◆ About this task ◆
Provide the number of lines in the material below that include the word "slot", without any accompanying text.

◆ Record extracts ◆
-- ==== Sys2Proof/Laws/Decoder.lean ====
section
/-! SUPPORT. One lemma for each shared operation of the decoder: what `InByte()` answers, what a token's meaning does, and
the loops one round at a time. -/

namespace Sys2Proof.Machine

namespace Dec

@[simp] theorem inByte_cons {d : Dec} {b : Byte} {rest : List Byte} (h : d.inp = b :: rest) :
    d.inByte = .byte b { d with inp := rest, ip := d.ip + 1 } := by
  simp [Dec.inByte, h]

@[simp] theorem inByte_eof {d : Dec} (h : d.inp = []) (he : d.inEnd = true) : d.inByte = .eof := by
  simp [Dec.inByte, h, he]

@[simp] theorem inByte_wait {d : Dec} (h : d.inp = []) (he : d.inEnd = false) : d.inByte = .wait := by
  simp [Dec.inByte, h, he]

/-- Everything `InByte()` can do. -/
theorem inByte_cases (d : Dec) :
    (∃ b rest, d.inp = b :: rest ∧ d.inByte = .byte b { d with inp := rest, ip := d.ip + 1 }) ∨
    (d.inp = [] ∧ d.inEnd = true ∧ d.inByte = .eof) ∨ (d.inp = [] ∧ d.inEnd = false ∧ d.inByte = .wait) := by
  cases h : d.inp with
  | cons b rest => exact .inl ⟨b, rest, rfl, inByte_cons h⟩
  | nil =>
    cases he : d.inEnd with
    | true => exact .inr (.inl ⟨rfl, rfl, inByte_eof h he⟩)
    | false => exact .inr (.inr ⟨rfl, rfl, inByte_wait h he⟩)

@[simp] theorem literalLoop_zero (c : Cfg) (d : Dec) : d.literalLoop c 0 = { d with phase := .mlen } := rfl

theorem literalLoop_cons (c : Cfg) (n : Nat) {d : Dec} {b : Byte} {rest : List Byte} (h : d.inp = b :: rest) :
    d.literalLoop c (n + 1) = Dec.literalLoop c n (Dec.literalByte c b { d with inp := rest, ip := d.ip + 1 }) := by
  simp [Dec.literalLoop, inByte_cons h]

@[simp] theorem copyLoop_zero (c : Cfg) (d : Dec) : d.copyLoop c 0 = { d with phase := .llen } := rfl

@[simp] theorem copyLoop_succ (c : Cfg) (n : Nat) (d : Dec) : d.copyLoop c (n + 1) = (d.copyByte c).copyLoop c n := rfl

/-- A copy consumes no input and keeps the offset (R147). -/
theorem copyLoop_frame (c : Cfg) (n : Nat) (d : Dec) :
    (d.copyLoop c n).inp = d.inp ∧ (d.copyLoop c n).ip = d.ip ∧ (d.copyLoop c n).off = d.off ∧
    (d.copyLoop c n).status = d.status ∧ (d.copyLoop c n).inEnd = d.inEnd ∧ (d.copyLoop c n).lenlo = d.lenlo ∧
    (d.copyLoop c n).phase = .llen ∧ (d.copyLoop c n).pos = d.pos + n ∧ (d.copyLoop c n).cnt = d.cnt - n := by
  induction n generalizing d with
  | zero => simp
  | succ n ih =>
    obtain ⟨h1, h2, h3, h4, h5, h6, h7, h8, h9⟩ := ih (d.copyByte c)
    simp only [copyLoop_succ, h1, h2, h3, h4, h5, h6, h7, h8, h9, copyByte_inp, copyByte_ip, copyByte_off,
      copyByte_status, copyByte_inEnd, copyByte_lenlo, copyByte_pos, copyByte_cnt, true_and]
    omega

/-- The loops keep the ring in its canonical form. -/
theorem copyLoop_ring_wf (c : Cfg) (n : Nat) (d : Dec) (h : Memory.wf d.ring) : Memory.wf (d.copyLoop c n).ring := by
  induction n generalizing d with
  | zero => exact h
  | succ n ih => exact ih _ (SMap.put_wf h _ _)

theorem literalLoop_ring_wf (c : Cfg) (n : Nat) (d : Dec) (h : Memory.wf d.ring) :
    Memory.wf (d.literalLoop c n).ring := by
  induction n generalizing d with
  | zero => exact h
  | succ n ih =>
    unfold Dec.literalLoop
    rcases inByte_cases d with ⟨b, rest, _, h1⟩ | ⟨_, _, h1⟩ | ⟨_, _, h1⟩
    · rw [h1]
      exact ih _ (SMap.put_wf h _ _)
    · rw [h1]
      exact h
    · rw [h1]
      exact h

end Dec

/-- Everything a token's meaning can do: its effect on the decoder where it may stand, else the one refusal. -/
theorem runToken_cases (i : Instr) (effect : Dec → Dec) (s : State) :
    (placed i s = true ∧ runToken i effect s = .next (s.setDec (effect s.dec))) ∨
    (placed i s = false ∧ runToken i effect s = .refused .tokenOutOfPlace) := by
  unfold runToken
  cases placed i s <;> simp

theorem runToken_next {i : Instr} {effect : Dec → Dec} {s t : State} (h : runToken i effect s = .next t) :
    placed i s = true ∧ t = s.setDec (effect s.dec) := by
  rcases runToken_cases i effect s with ⟨hp, he⟩ | ⟨_, he⟩ <;> rw [he] at h
  · exact ⟨hp, (Host.Outcome.next.inj h).symm⟩
  · cases h

/-- Where a token may stand, in the decoder's own terms. -/
theorem placed_iff (i : Instr) (s : State) :
    placed i s = true ↔
      ∃ k, s.dec.phase.slot = some k ∧
        WellFormed { cfg := s.cfg, slot := k, ended := s.dec.inp.isEmpty && s.dec.inEnd } i = true := by
  unfold placed tokenCtx
  cases s.dec.phase.slot <;> simp

end Sys2Proof.Machine
end

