/-- The byte steps halt in one place only. -/
theorem Reaches.halted_unique (h : d.Reaches c d') (hd : d'.Halted c) (h' : d.Reaches c d'') (hd' : d''.Halted c) :
    d' = d'' := by
  obtain ⟨j, hj⟩ := h.eventually hd
  obtain ⟨k, hk⟩ := h'.eventually hd'
  exact (hj (j + k) (by omega)).symm.trans (hk (j + k) (by omega))

/-- What every byte step keeps, byte steps keep. -/
theorem Reaches.invariant {P : Dec → Prop} (hstep : ∀ d, P d → P (d.byteStep c)) (h : d.Reaches c d') (hd : P d) :
    P d' := by
  obtain ⟨k, rfl⟩ := h
  induction k generalizing d with
  | zero => exact hd
  | succ k ih => exact ih (hstep d hd)

/-! ## A row of R152 that takes a byte -/

section
variable {atByte : Byte → Dec → Dec} {atEnd : Dec}

theorem onByte_byte (h : d.inp = b :: rest) :
    d.onByte atByte atEnd = atByte b { d with inp := rest, ip := d.ip + 1 } := by
  simp only [Dec.onByte, inByte_cons h]

theorem onByte_eof (h : d.inp = []) (he : d.inEnd = true) : d.onByte atByte atEnd = atEnd := by
  simp only [Dec.onByte, inByte_eof h he]

theorem onByte_wait (h : d.inp = []) (he : d.inEnd = false) : d.onByte atByte atEnd = d := by
  simp only [Dec.onByte, inByte_wait h he]

/-- Such a row takes the first byte of `IN` where there is one, if what it does then leaves `IN` alone. -/
theorem onByte_input (hp : d.phase ≠ .copy) (hbyte : ∀ b d', (atByte b d').inp = d'.inp ∧ (atByte b d').ip = d'.ip)
    (hend : atEnd.inp = d.inp ∧ atEnd.ip = d.ip) :
    ((d.onByte atByte atEnd).inp = d.inp ∧ (d.onByte atByte atEnd).ip = d.ip) ∨
    (d.phase ≠ .copy ∧ ∃ b, d.inp = b :: (d.onByte atByte atEnd).inp ∧ (d.onByte atByte atEnd).ip = d.ip + 1) := by
  rcases inByte_cases d with ⟨b, rest, hinp, -⟩ | ⟨hinp, he, -⟩ | ⟨hinp, he, -⟩
  · obtain ⟨hinp', hip'⟩ := hbyte b { d with inp := rest, ip := d.ip + 1 }
    rw [onByte_byte hinp, hinp', hip']
    exact .inr ⟨hp, b, hinp, rfl⟩
  · rw [onByte_eof hinp he]
    exact .inl hend
  · rw [onByte_wait hinp he]
    exact .inl ⟨rfl, rfl⟩

end

/-! ## The table of R152, a row at a time -/

theorem byteStep_llen (hp : d.phase = .llen) :
    d.byteStep c =
      d.onByte
        (fun b d1 =>
          if 256 ≤ c.llenLimit ∧ 128 ≤ b.toNat then { d1 with lenlo := b, phase := .llen2 }
          else Dec.afterLLen { d1 with cnt := b.toNat })
        d.finish := by
  rw [Dec.byteStep, hp]

theorem byteStep_llen2 (hp : d.phase = .llen2) :
    d.byteStep c =
      d.onByte (fun b d1 => Dec.afterLLen { d1 with cnt := wideLength d1.lenlo b })
        (d.raiseTruncated .secondLengthByte) := by
  rw [Dec.byteStep, hp]

theorem byteStep_lit (hp : d.phase = .lit) :
    d.byteStep c =
      d.onByte
        (fun b d1 =>
          if d1.cnt - 1 = 0 then { d1.literalByte c b with phase := .mlen } else d1.literalByte c b)
        (d.raiseTruncated .literalByte) := by
  rw [Dec.byteStep, hp]
  rfl

theorem byteStep_mlen (hp : d.phase = .mlen) :
    d.byteStep c =
      d.onByte
        (fun b d1 =>
          if 256 ≤ c.mlenLimit ∧ 128 ≤ b.toNat then { d1 with lenlo := b, phase := .mlen2 }
          else Dec.afterMLen c { d1 with cnt := b.toNat })
        d.finish := by
  rw [Dec.byteStep, hp]

theorem byteStep_mlen2 (hp : d.phase = .mlen2) :
    d.byteStep c =
      d.onByte (fun b d1 => Dec.afterMLen c { d1 with cnt := wideLength d1.lenlo b })
        (d.raiseTruncated .secondLengthByte) := by
  rw [Dec.byteStep, hp]

/-- The empty offset field (R142). -/
theorem byteStep_offlo_rle (hp : d.phase = .offlo) (hb : c.bits = 0) : d.byteStep c = (d.rleSrc c).afterSrc := by
  rw [Dec.byteStep, hp]
  exact if_pos hb

theorem byteStep_offlo (hp : d.phase = .offlo) (hb : c.bits ≠ 0) :
    d.byteStep c =
      d.onByte
        (fun b d1 => if c.bits > 8 then { d1.lowOffset b with phase := .offhi } else (d1.lowOffset b).afterOff c)
        (d.raiseTruncated .offsetByte) := by
  rw [Dec.byteStep, hp]
  exact if_neg hb

theorem byteStep_offhi (hp : d.phase = .offhi) :
    d.byteStep c = d.onByte (fun b d1 => (d1.highOffset b).afterOff c) (d.raiseTruncated .offsetByte) := by
  rw [Dec.byteStep, hp]

theorem byteStep_copy (hp : d.phase = .copy) :
    d.byteStep c = if d.cnt - 1 = 0 then { d.copyByte c with phase := .llen } else d.copyByte c := by
  rw [Dec.byteStep, hp]
  rfl

theorem afterMLen_input (c : Cfg) (d : Dec) : (d.afterMLen c).inp = d.inp ∧ (d.afterMLen c).ip = d.ip := by
  unfold Dec.afterMLen
  split
  · exact ⟨rfl, rfl⟩
  · split <;> exact ⟨rfl, rfl⟩

/-- A byte step takes no byte, or the first byte of `IN`, which the copy does not (R152). -/
theorem byteStep_input (c : Cfg) (d : Dec) :
    ((d.byteStep c).inp = d.inp ∧ (d.byteStep c).ip = d.ip) ∨
    (d.phase ≠ .copy ∧ ∃ b, d.inp = b :: (d.byteStep c).inp ∧ (d.byteStep c).ip = d.ip + 1) := by
  cases hp : d.phase
  case llen =>
    rw [byteStep_llen hp, ← hp]
    refine onByte_input (by simp [hp]) (fun b d' => ?_) ⟨rfl, rfl⟩
    split <;> exact ⟨rfl, rfl⟩
  case llen2 =>
    rw [byteStep_llen2 hp, ← hp]
    exact onByte_input (by simp [hp]) (fun b d' => ⟨rfl, rfl⟩) ⟨rfl, rfl⟩
  case lit =>
    rw [byteStep_lit hp, ← hp]
    refine onByte_input (by simp [hp]) (fun b d' => ?_) ⟨rfl, rfl⟩
    split <;> exact ⟨rfl, rfl⟩
  case mlen =>
    rw [byteStep_mlen hp, ← hp]
    refine onByte_input (by simp [hp]) (fun b d' => ?_) ⟨rfl, rfl⟩
    split
    · exact ⟨rfl, rfl⟩
    · exact afterMLen_input c { d' with cnt := b.toNat }
  case mlen2 =>
    rw [byteStep_mlen2 hp, ← hp]
    exact onByte_input (by simp [hp]) (fun b d' => afterMLen_input c { d' with cnt := wideLength d'.lenlo b })
      ⟨rfl, rfl⟩
  case offlo =>
    by_cases hb : c.bits = 0
    · rw [byteStep_offlo_rle hp hb]
      exact .inl ⟨rfl, rfl⟩
    · rw [byteStep_offlo hp hb, ← hp]
      refine onByte_input (by simp [hp]) (fun b d' => ?_) ⟨rfl, rfl⟩
      split <;> exact ⟨rfl, rfl⟩
  case offhi =>
    rw [byteStep_offhi hp, ← hp]
    exact onByte_input (by simp [hp]) (fun b d' => ⟨rfl, rfl⟩) ⟨rfl, rfl⟩
  case copy =>
    rw [byteStep_copy hp]
    split <;> exact .inl ⟨rfl, rfl⟩
  case idle | done | err =>
    rw [byteStep_of_not_busy (by simp [hp, Phase.unitState])]
    exact .inl ⟨rfl, rfl⟩

theorem Reaches.length_inp_le (h : d.Reaches c d') : d'.inp.length ≤ d.inp.length := by
  refine h.invariant (P := fun x => x.inp.length ≤ d.inp.length) (fun x hx => ?_) le_rfl
  rcases x.byteStep_input c with ⟨hinp, -⟩ | ⟨-, b, hinp, -⟩
  · rwa [hinp]
  · rw [hinp, List.length_cons] at hx
    omega

theorem halted_of_not_busy (h : d.phase.unitState ≠ .busy) : d.Halted c := byteStep_of_not_busy h

/-- A decoder that needs a byte and has to wait for it stays as it is (R170). -/
theorem halted_waiting (h : d.inp = []) (he : d.inEnd = false) (hcopy : d.phase ≠ .copy)
    (hoff : d.phase = .offlo → c.bits ≠ 0) : d.Halted c := by
  unfold Halted
  cases hp : d.phase
  case llen => rw [byteStep_llen hp, onByte_wait h he]
  case llen2 => rw [byteStep_llen2 hp, onByte_wait h he]
  case lit => rw [byteStep_lit hp, onByte_wait h he]
  case mlen => rw [byteStep_mlen hp, onByte_wait h he]
  case mlen2 => rw [byteStep_mlen2 hp, onByte_wait h he]
  case offlo => rw [byteStep_offlo hp (hoff hp), onByte_wait h he]
  case offhi => rw [byteStep_offhi hp, onByte_wait h he]
  case copy => exact absurd hp hcopy
  case idle | done | err => exact byteStep_of_not_busy (by simp [hp, Phase.unitState])

theorem halted_raiseTruncated (e : Expected) (d : Dec) : (d.raiseTruncated e).Halted c :=
  byteStep_of_not_busy (by simp [Phase.unitState])

theorem halted_finish (d : Dec) : d.finish.Halted c := byteStep_of_not_busy (by simp [Phase.unitState])
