-- ==== Sys2Proof/Syntax.lean ====
section
/-! DEFINITION. The commands of the block: one constructor per row of spec/opcode_table.json, with the operands the
row's rule gives it, and the records those operands carry. -/
namespace Sys2Proof

/-- A submission entry as fetched (R112), the opcode apart, and the SQ that carried it. -/
structure Entry where
  sq     : Fin 16
  flags  : Byte
  swatch : Byte
  cmdId  : Half
  rsv    : Half
  /-- bytes 8 to 63 -/
  params : Vector Byte 56
deriving DecidableEq, Repr

/-- A submission entry as the primary relays it to the twin secondary (R106), with the scope of the ring that carried it: a
swatch of the secondary, or 0xF for its management (log 141). -/
structure RelayEntry where
  entry : Entry
  scope : Fin 16
deriving DecidableEq, Repr

/-- A ring: submission ring i or completion ring j (05). -/
inductive RingId
  | sq (i : Fin 16)
  | cq (j : Fin 16)
deriving DecidableEq, Repr

/-- Credits per class, headers then granules (R53). -/
structure Credits where
  reqH : Nat
  reqD : Nat
  msgH : Nat
  msgD : Nat
  plyH : Nat
  plyD : Nat
deriving DecidableEq, Repr

/-- The fields of a transaction header (R49) and the port it travels on. ADDR is a byte address in a request and
the status code in a response. -/
structure TxnHead where
  port   : Fin 10
  tag    : Fin 2048
  len    : Fin 4
  prio   : Fin 4
  poison : Bool
  addr   : BitVec 40
deriving DecidableEq, Repr

/-- Hem wake sources (R60). -/
inductive HemSource | gpio | soundwire | outerChain
deriving DecidableEq, Repr

/-- A register access: a read, a write of a word, or a read or a write of any other size than 32 bits (R13). -/
inductive RegAccess
  | read
  | write (v : Word)
  | oddRead
  | oddWrite
deriving DecidableEq, Repr

/-- Temperature readings of one sample (R527): physical skeins, stacks, Shuskaub, in signed °C. -/
structure Readings where
  skeins : Vector Half 20
  stackT : Vector Half 4
  shus   : Half
deriving DecidableEq, Repr

/-- Vector lane types (R276, major numbers 0x10 to 0x13). -/
inductive VType | int32 | fp32 | fp16 | bf16
deriving DecidableEq, Repr

/-- The P, N and PR fields of an R-format instruction (R274). -/
structure Pred where
  on  : Bool
  inv : Bool
  pr  : Fin 8
deriving DecidableEq, Repr

/-- Compare kinds of PRED (R537). -/
inductive CmpKind | signed | unsigned | fp32
deriving DecidableEq, Repr

/-- The fields of a CAST pair (R303); LFMT as encoded, 3 illegal. -/
structure CastOps where
  unit  : Fin 16
  ra    : Fin 32
  rb    : Fin 32
  rs    : Fin 32
  shape : Fin 4
  lfmt  : Fin 4
  log2Chunk : Fin 16
  rfs   : Bool
deriving DecidableEq, Repr

/-- The fields of an MMA pair (R303). -/
structure MmaOps where
  unit  : Fin 16
  ra    : Fin 32
  rb    : Fin 32
  rs    : Fin 32
  afmt  : Fin 16
  bfmt  : Fin 16
  scale : Fin 4
  kq    : Fin 1024
  fwdA  : Bool
  fwdB  : Bool
  fwdCh : Byte
deriving DecidableEq, Repr

/-- The fields of a BIND pair (R303). -/
structure BindOps where
  unit   : Fin 16
  ra     : Fin 32
  rb     : Fin 32
  rs     : Fin 32
  fuse   : Fin 4
  side   : Bool
  carder : Fin 2
  slot   : Byte
deriving DecidableEq, Repr

/-- Who issued a mesh packet: needle k or mover m of its source skein, the swatch's granted distaff core, or the
firmware (R242). -/
inductive Issuer
  | needle (k : Fin 6)
  | mover (m : Fin 2)
  | core (d : Fin 4)
  | firmware
deriving DecidableEq, Repr

/-- A mesh packet's header: source and destination skein, swatch, issuer, and the number that ties an answer to its
request (R241, R244). -/
structure PktHead where
  src    : Fin 16
  dst    : Fin 16
  swatch : Fin 8
  issuer : Issuer
  id     : Nat
deriving DecidableEq, Repr

/-- Flag operations on the wire (R249). -/
inductive FlagKind | set | add | waitGe | waitEq
deriving DecidableEq, Repr

/-- Where a fixed-tree contribution comes from (R247). -/
inductive TreeDir | here (k : Fin 6) | west | east | north | south
deriving DecidableEq, Repr

/-- The fields of a fixed-tree contribution (R246, R285), with the shift and the SAT_EXHAUSTED it carries (R338). -/
structure TreeHead where
  reduce  : Fin 16
  inst    : Nat
  fmt     : Fin 3
  members : BitVec 16
  offset  : BitVec 22
  dir     : TreeDir
  shift   : Fin 9
  sat     : Bool
deriving DecidableEq, Repr

/-- Who makes a register access: the host through a function's BAR2 or BAR0, a needle, a distaff core, the firmware
(DEBUG_READ_REG among it) or JTAG. -/
inductive Agent
  | host (fn : Fin 2)
  | needle (n : Fin 96)
  | core (d : Fin 4)
  | firmware
  | jtag
deriving DecidableEq, Repr
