/-! ### The rows -/

def execQueryMemory (e : Entry) (s : State) : Host.Outcome State Fault Refusal := .next (cmdQueryMemory.dispatch e s)
def execAllocHanks (e : Entry) (s : State) : Host.Outcome State Fault Refusal := .next (cmdAllocHanks.dispatch e s)
def execFreeHanks (e : Entry) (s : State) : Host.Outcome State Fault Refusal := .next (cmdFreeHanks.dispatch e s)
def execMemFill (e : Entry) (s : State) : Host.Outcome State Fault Refusal := .next (cmdMemFill.dispatch e s)
def execMemCopy (e : Entry) (s : State) : Host.Outcome State Fault Refusal := .next (cmdMemCopy.dispatch e s)
def execLoadProgram (e : Entry) (s : State) : Host.Outcome State Fault Refusal := .next (cmdLoadProgram.dispatch e s)
def execUnloadProgram (e : Entry) (s : State) : Host.Outcome State Fault Refusal := .next (cmdUnloadProgram.dispatch e s)
def execLoadStitchMap (e : Entry) (s : State) : Host.Outcome State Fault Refusal := .next (cmdLoadStitchMap.dispatch e s)

end Sys2Proof.Machine
end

◆ Reply ◆
4